他想給她熬點營養粥什麽的,昨夜的自己,總是情不自禁,偏偏那人,卻還是疼痛的緊。
他推開廚房的門,挽起袖子,正準備大幹一場時,卻發現朱媽難掩嘴角的笑意,将一鍋烏雞白鳳湯放在了托盤上,然後又笑盈盈地拿了兩套碗碟和筷子,放在湯鍋旁。
眼見着一臉詭異笑容的朱媽将托盤遞到自己手上,劉景煜頓覺背脊一陣涼意襲來。
“老太太特别吩咐,今天你們就不用回老宅了,落丫頭的身子經不起折騰的!”
朱媽一句話落,劉景煜尴尬地轉移了視線,瞧着腳下那個毛茸茸的小球說道,“昨晚你咋就跟吃了安眠藥一般,一點兒聲響都沒有呢?!”
說着,他端着托盤,逃也似的往三樓魏千落的房間裏跑。
小柯基犬憨豆屁颠屁颠地跟在身後。
朱媽見狀,捂着嘴笑開了。
劉景煜推開房間的門,一眼便看見床架上的輕紗輕微地跳動了一下,他知道,某人已經醒來。
他将托盤放在床尾的貴妃榻上,走到窗前,将窗戶拉開了一點兒縫隙,晨風便鑽了進來。
床帏上的輕紗随風飛舞着,猶如婀娜多姿翩翩起舞的少女的裙擺。
陽光從其中穿透過來,落在魏千落的臉上,風聲中,光線忽明忽暗。
它還像個調皮的孩子,在某人的眼皮底下,公然輕輕啄着她的眼睫毛。
劉景煜走到床前,在陽光親吻過的地方,印上了自己的唇印。
“這是屬于我的肌膚,連陽光也不能來侵犯!”
他霸道地說道,引得某人再也忍不了了,微微睜開了眼睛,看向那個立在床頭的男子。
柳長細眉下,一雙烏黑深邃的眼眸正看向自己,臉上挂着壞壞的笑容,嘴角彎彎上揚,就像夜色朦胧中那輪皎潔的上弦月,高挺的鼻梁微微聳着,身上那件深藍色襯衣上略略有些濕潤,渾身上下,還散發出一股須後水的清香。

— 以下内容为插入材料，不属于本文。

/-- Stage `m` tiles from tile `i` of the command on (R315): `free` is the next free address for records, `n` the bytes
copied. -/
def Rd.stageAll (o : Origin) (b : Body) (ue : Bool) : Nat → Nat → Nat → Nat → Rd → Rd × Nat
  | 0, _, _, n, x => (x, n)
  | m + 1, i, free, n, x =>
    if x.ended then (x, n)
    else
      let t := bw b 0x20 + i
      let var := bq b 0x10
      let img := bw b 0x28 + 13120 * i
      let only := bb b 0x34 0
      let y := if only then x else x.stage o (bq b 0x18 + 64 + 13120 * t) img 13108 ue
      let n := if only || y.ended then n else n + 13108
      let d := y.devFree o.part.val (some o) (var + 64 + 8 * t) 4
      let off := ofBytes d.2.1
      let row := bf b 0x34 31 16 + i * bf b 0x24 31 16
      let desc := fun (z : Rd) (c : Bool) => z.put o (bw b 0x2C + 32 * i) (stageDescriptor (bf b 0x34 14 8) img free row c) false
      if d.1.ended then (d.1, n)
      else if off = 0 then Rd.stageAll o b ue m (i + 1) free n (desc d.1 false)
      else
        let bound := stageEnd d.1.s o.part.val var
        if var + off + 4 > bound then (d.1.stop 0x6A (some (var + off)), n)
        else
          let c := d.1.devFree o.part.val (some o) (var + off) 4
          let size := 4 + 4 * min (bits (ofBytes c.2.1) 16 0) 65536
          if c.1.ended then (c.1, n)
          else if var + off + size > bound then (c.1.stop 0x6A (some (var + off)), n)
          else
            let y := c.1.stage o (var + off) free size ue
            Rd.stageAll o b ue m (i + 1) (free + size) (if y.ended then n else n + size) (desc y true)

/-- The work of a SKV_STAGE: the reader at its end, and its cycles (R314, R315). -/
def stageWork (s : Chip) (o : Origin) (b : Body) (met : List BufferError) : Rd × Nat :=
  let var := bq b 0x10
  let base := bq b 0x18
  let last := bw b 0x20 + bf b 0x24 15 0
  let st := skiveStart s o met
  if var % 64 ≠ 0 ∨ base % 64 ≠ 0 ∨ bf b 0x24 31 16 % 32 ≠ 0 ∨ bw b 0x28 % 64 ≠ 0 ∨ bw b 0x2C % 32 ≠ 0 ∨ bw b 0x30 % 4 ≠ 0 then
    ((st.1.stop 0x41 none), 0)
  else
    let v := st.1.devFree o.part.val (some o) var 64
    let h := v.1.devFree o.part.val (some o) base 64
    let x := h.1
    let a := v.2.1
    let c := h.2.1
    if x.ended then (x, 40)
    else if bits (field a 0 4) 31 30 ≠ 0 ∧ !v.2.2 then ((x.stop 0x0E (some var)), 40)
    else if bits (field c 0 4) 31 30 ≠ 0 ∧ !h.2.2 then ((x.stop 0x0E (some base)), 40)
    else if field a 8 8 ≠ field c 8 8 then ((x.stop 0x6B (some var)), 40)
    else if last ≥ field a 4 4 ∨ last ≥ field c 4 4 then ((x.stop 0x6A (some var)), 40)
    else
      let d := Rd.stageAll o b st.2 (bf b 0x24 15 0 + 1) 0 (bw b 0x30) 0 x
      (d.1, (cdiv d.2 256 + 40))

/-- SKV_STAGE (R314, R315). -/
def skvStage (s : Chip) (o : Origin) (b : Body) (met : List BufferError) : Chip :=
  skiveClose (stageWork s o b met).1 s o 0x32 b (stageWork s o b met).2

/-! ### Channels (R309 to R313) -/

/-- A frame unit of a channel under the context that the walker has read, `k` (R309). -/
def frameUnit (c : SlotCtx) (ch unit : Nat) (k : Rd × Option KvCtx) : Rd × Option (Nat × Nat × Bool) :=
  match k.2 with
  | none => (k.1, none)
  | some v =>
    let l := pool v (ch == 2)
    if unit / 4 < l.frames then
      (k.1, some (l.base + 4096 * unit, (if ch = 2 then c.tagB else c.tagA) + 4 * unit, bit c.enable ch))
    else (k.1, none)

/-- Where a channel stores unit `unit`: the unit's address, its tag's address, and whether a writer encodes (Table 10-5,
Table 10-6). Channel 0 is the KV frame pool and 2 the Boathouse, whose unit is 4 × frame + its place in the frame; 1 is
the spill area, in units of 4 KiB. Serrun payloads (3) have no storage. -/
def Rd.channel (x : Rd) (p r ch unit : Nat) : Rd × Option (Nat × Nat × Bool) :=
  match slotCtx x.s r p with
  | none => (x, none)
  | some c =>
    if ch = 1 then
      let area := spillSlice x.s p (leadQuad x.s p)
      if 4096 * unit < area.2 * (quadsOf x.s p).length then
        (x, some (area.1 + 4096 * unit, c.spill + 4 * unit, bit c.enable 1))
      else (x, none)
    else if ch = 3 then (x, none)
    else frameUnit c ch unit (x.ctx p r none)

/-- The end of a channel unit's accesses: a refused access is counted at its controller (R324). -/
def unitClose (x : Rd) (s₀ : Chip) (p : Nat) : Chip :=
  let s := x.settle s₀ p none
  match x.bad with
  | some (c, some a) => if 0x78 ≤ c ∧ c ≤ 0x7A then refuseAccess s a false else s
  | _ => s

/-- SLOT_UNIT_WRITE (R309, R311): a channel's writer stores a unit, encoded where ENABLE has the channel's bit, and then its
tag. A unit of a Serrun payload goes out with its packet; the sending region's engine encodes it. -/
def slotUnitWrite (s : Chip) (p r ch unit : Nat) (l : List Byte) (met : List BufferError) : Chip :=
  let l := l.take 4096 ++ List.replicate (4096 - l.length) 0
  let ue := (skiveMeets s r met).2
  let t := (skiveMeets s r met).1
  if ch = 3 then
    match slotCtx s r p with
    | none => s
    | some c =>
      let f := if bit c.enable 3 then slotForm l else (l, 0)
      countUnit t r (bit f.2 31) f.1.length
  else
    let c := (startRd t).channel p r ch unit
    match c.2 with
    | none => if c.1.ended then unitClose c.1 s p else s
    | some (a, tag, encode) => unitClose (c.1.putUnit p r a tag l ue encode) s p

/-- SLOT_UNIT_READ (R311, R313): a channel's reader reads a unit's tag and decodes the unit; a damaged tag or unit is
reported, and reaches the reader as poison. -/
def slotUnitRead (s : Chip) (p r ch unit : Nat) (met : List BufferError) : Chip :=
  let t := (skiveMeets s r met).1
  let c := (startRd t).channel p r ch unit
  match c.2 with
  | none => if c.1.ended then unitClose c.1 s p else s
  | some (a, tag, _) =>
    let u := c.1.unit p r none a tag
    let x := if u.2.1.isNone && !u.2.2 then (u.1.dev p none a 4096).1 else u.1
    unitClose x s p

/-! ### Slot contexts (R310) -/

/-- SKV_CTX[p] of region `r`. -/
def slotCtxAddr (s : Chip) (r p : Nat) : Nat :=
  rd s (.skv r) (Reg.SKV_CTX_LO_ADDR_LO p) * 64 + rd s (.skv r) (Reg.SKV_CTX_HI_ADDR_HI p) * 2 ^ 32

/-- The tag areas of a slot context: for the frames of the KV pools of context `k`, where the partition has one, and for the spill
area, and at least a line where the channel is enabled. -/
def tagAreas (s : Chip) (p : Nat) (k : Option KvCtx) (c : SlotCtx) : List (Nat × Nat) :=
  let least := fun (n e : Nat) => if bit c.enable e then max n 64 else n
  let frames := fun (f : KvCtx → Pool) => (k.map (fun v => 16 * (f v).frames)).getD 0
  let spill := (spillSlice s p (leadQuad s p)).2 * (quadsOf s p).length / 1024
  [(c.tagA, least (frames (fun v => v.a)) 0), (c.tagB, least (frames (fun v => v.b)) 2),
   (c.spill, least spill 1)]

/-- Is the run a device address of the partition, unit by unit? -/
def insideRun (s : Chip) (p a n : Nat) : Bool := (pieces a n).all (fun e => owned s p e.1 e.2)

/-- A slot context from its 64 bytes. -/
def slotCtxOf (l : List Byte) : SlotCtx :=
  { enable := field l 0 4 % 16, tagA := field l 8 8, tagB := field l 0x10 8, spill := field l 0x18 8 }

/-- A slot context as a load reads it: the reader at its end, its 64 bytes and whether they are poisoned, and the KV context that
gives the frames of its tag areas (none where the partition has none). -/
structure SlotCtxRead where
  x : Rd
  bytes : List Byte
  bad : Bool
  kv : Option KvCtx

/-- With the slot context read, the KV context that its areas come from. -/
def slotCtxKv (s : Chip) (r p : Nat) (e : Rd × List Byte × Bool) : SlotCtxRead :=
  if ctxAddr s p r = 0 then { x := e.1, bytes := e.2.1, bad := e.2.2, kv := none }
  else
    let k := e.1.dev p none (ctxAddr s p r) 128
    { x := k.1, bytes := e.2.1, bad := e.2.2 || k.2.2, kv := some (ctxOf k.2.1) }

/-- A load of the slot context of partition `p` reads it, and the KV context (R310, R323, R328). -/
def slotCtxRead (s : Chip) (r p : Nat) : SlotCtxRead := slotCtxKv s r p ((startRd s).dev p none (slotCtxAddr s r p) 64)

/-- Is the slot context that was read in order: neither stopped nor poisoned, its header 0, its areas aligned and inside? -/
def slotCtxGood (s : Chip) (p : Nat) (e : SlotCtxRead) : Bool :=
  let c := slotCtxOf e.bytes
  e.x.bad.isNone && !e.bad && bits (field e.bytes 0 4) 31 30 == 0
    && [c.tagA, c.tagB, c.spill].all (fun v => v % 64 == 0)
    && (tagAreas s p e.kv c).all (fun v => insideRun s p v.1 v.2)

/-- The slot context is taken where it is in order, and rejected otherwise. -/
def slotCtxTaken (s : Chip) (r p : Nat) (e : SlotCtxRead) : Chip :=
  let t := unitClose e.x s p
  let ok := slotCtxGood t p e
  let t := wr t (.skv r) Reg.SKV_CTX_STAT_REJECTED (putBit (rd t (.skv r) Reg.SKV_CTX_STAT_REJECTED) p (!ok))
  if ok then setFlag { t with slots := tset t.slots (16 * r + p) (slotCtxOf e.bytes) } (.skv r) Reg.SKV_IRQ_STAT_CTX_DONE
  else setFlag t (.skv r) Reg.SKV_IRQ_STAT_CTX_REJECT

/-- With what was read. -/
def slotCtxWith (s : Chip) (r p : Nat) (e : SlotCtxRead) : Chip :=
  if e.x.hold.isSome then e.x.settle s p none else slotCtxTaken s r p e

/-- SKV_CTX_LOAD (R310): the context takes effect, or is rejected and the previous one stays. -/
def skvCtxLoad (s : Chip) (r p : Nat) : Chip := slotCtxWith s r p (slotCtxRead s r p)

/-! ### Spill records (R221 to R224, R312) -/

/-- The base of a slot context's spill tags: the tag of the unit at device address `a` (R310). -/
def spillTag (s : Chip) (p : Nat) (c : SlotCtx) (a : Nat) : Nat := c.spill + 4 * ((a - (spillSlice s p (leadQuad s p)).1) / 4096)

/-- How one unit of a spill record is written at `a`, and then its tag at `tag`, with which it is counted: encoded or not, and its
stored length (R309, R311). The last unit of a part is filled with zeros. -/
def unitPuts (encode : Bool) (a tag : Nat) (l : List (Byte × Bool)) : List (List (Nat × List Byte × Bool) × Option (Bool × Nat)) :=
  let l := l ++ List.replicate (4096 - l.length) (0, false)
  let bytes := l.map (fun e => e.1)
  let f := if encode then slotForm bytes else (bytes, 0)
  let body := if bit f.2 31 then [(a, f.1, l.any (fun e => e.2))] else putsFrom a (chunksOf 64 64 l)
  [(body, none), ([(tag, toBytes 4 f.2, false)], some (bit f.2 31, f.1.length))]

/-- Bytes in units of 4 KiB from `a` on. -/
def unitsFrom (a : Nat) (l : List (Byte × Bool)) : List (Nat × List (Byte × Bool)) :=
  (List.range (cdiv l.length 4096)).map (fun i => (a + 4096 * i, (l.drop (4096 * i)).take 4096))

“不想起床麽?!”劉景煜邊說邊靠着她在床沿上坐下,手裏端着一碗熱湯。
“好香!”清香飄進魏千落的鼻翼裏,誘發出極強的食欲來。
“好餓!”她說着,想要将身子撐起,奈何即便是輕微的移動,下身都會傳來撕裂般的疼痛。
想着昨夜的纏綿,魏千落的臉上又泛出桃花來。
“要死!”劉景煜見狀,連忙将視線移向窗外,“你這是引誘我再次犯罪的節奏麽!”
聞言,魏千落連忙縮回了被窩,她雙手拽住被子,将自己的臉全部遮住。
半響,沒有聽見動靜,正欲探出頭來,卻見一陣風襲來,劉景煜猛地掀開了被子。
映入眼簾的,是白潤的肌膚。
“你是想我讓今天挪不出這個房間嗎?!”他嘶啞着聲音,艱難地滑動着喉結,緊緊咬住下嘴唇,低喃道。
她緊緊拽着被子,努力往自己的身上蓋。
見對方不放手,她試圖轉移話題,盯了那碗雞湯一眼,問道,“什麽時候起床的呢,這麽快就熬好了雞湯?!”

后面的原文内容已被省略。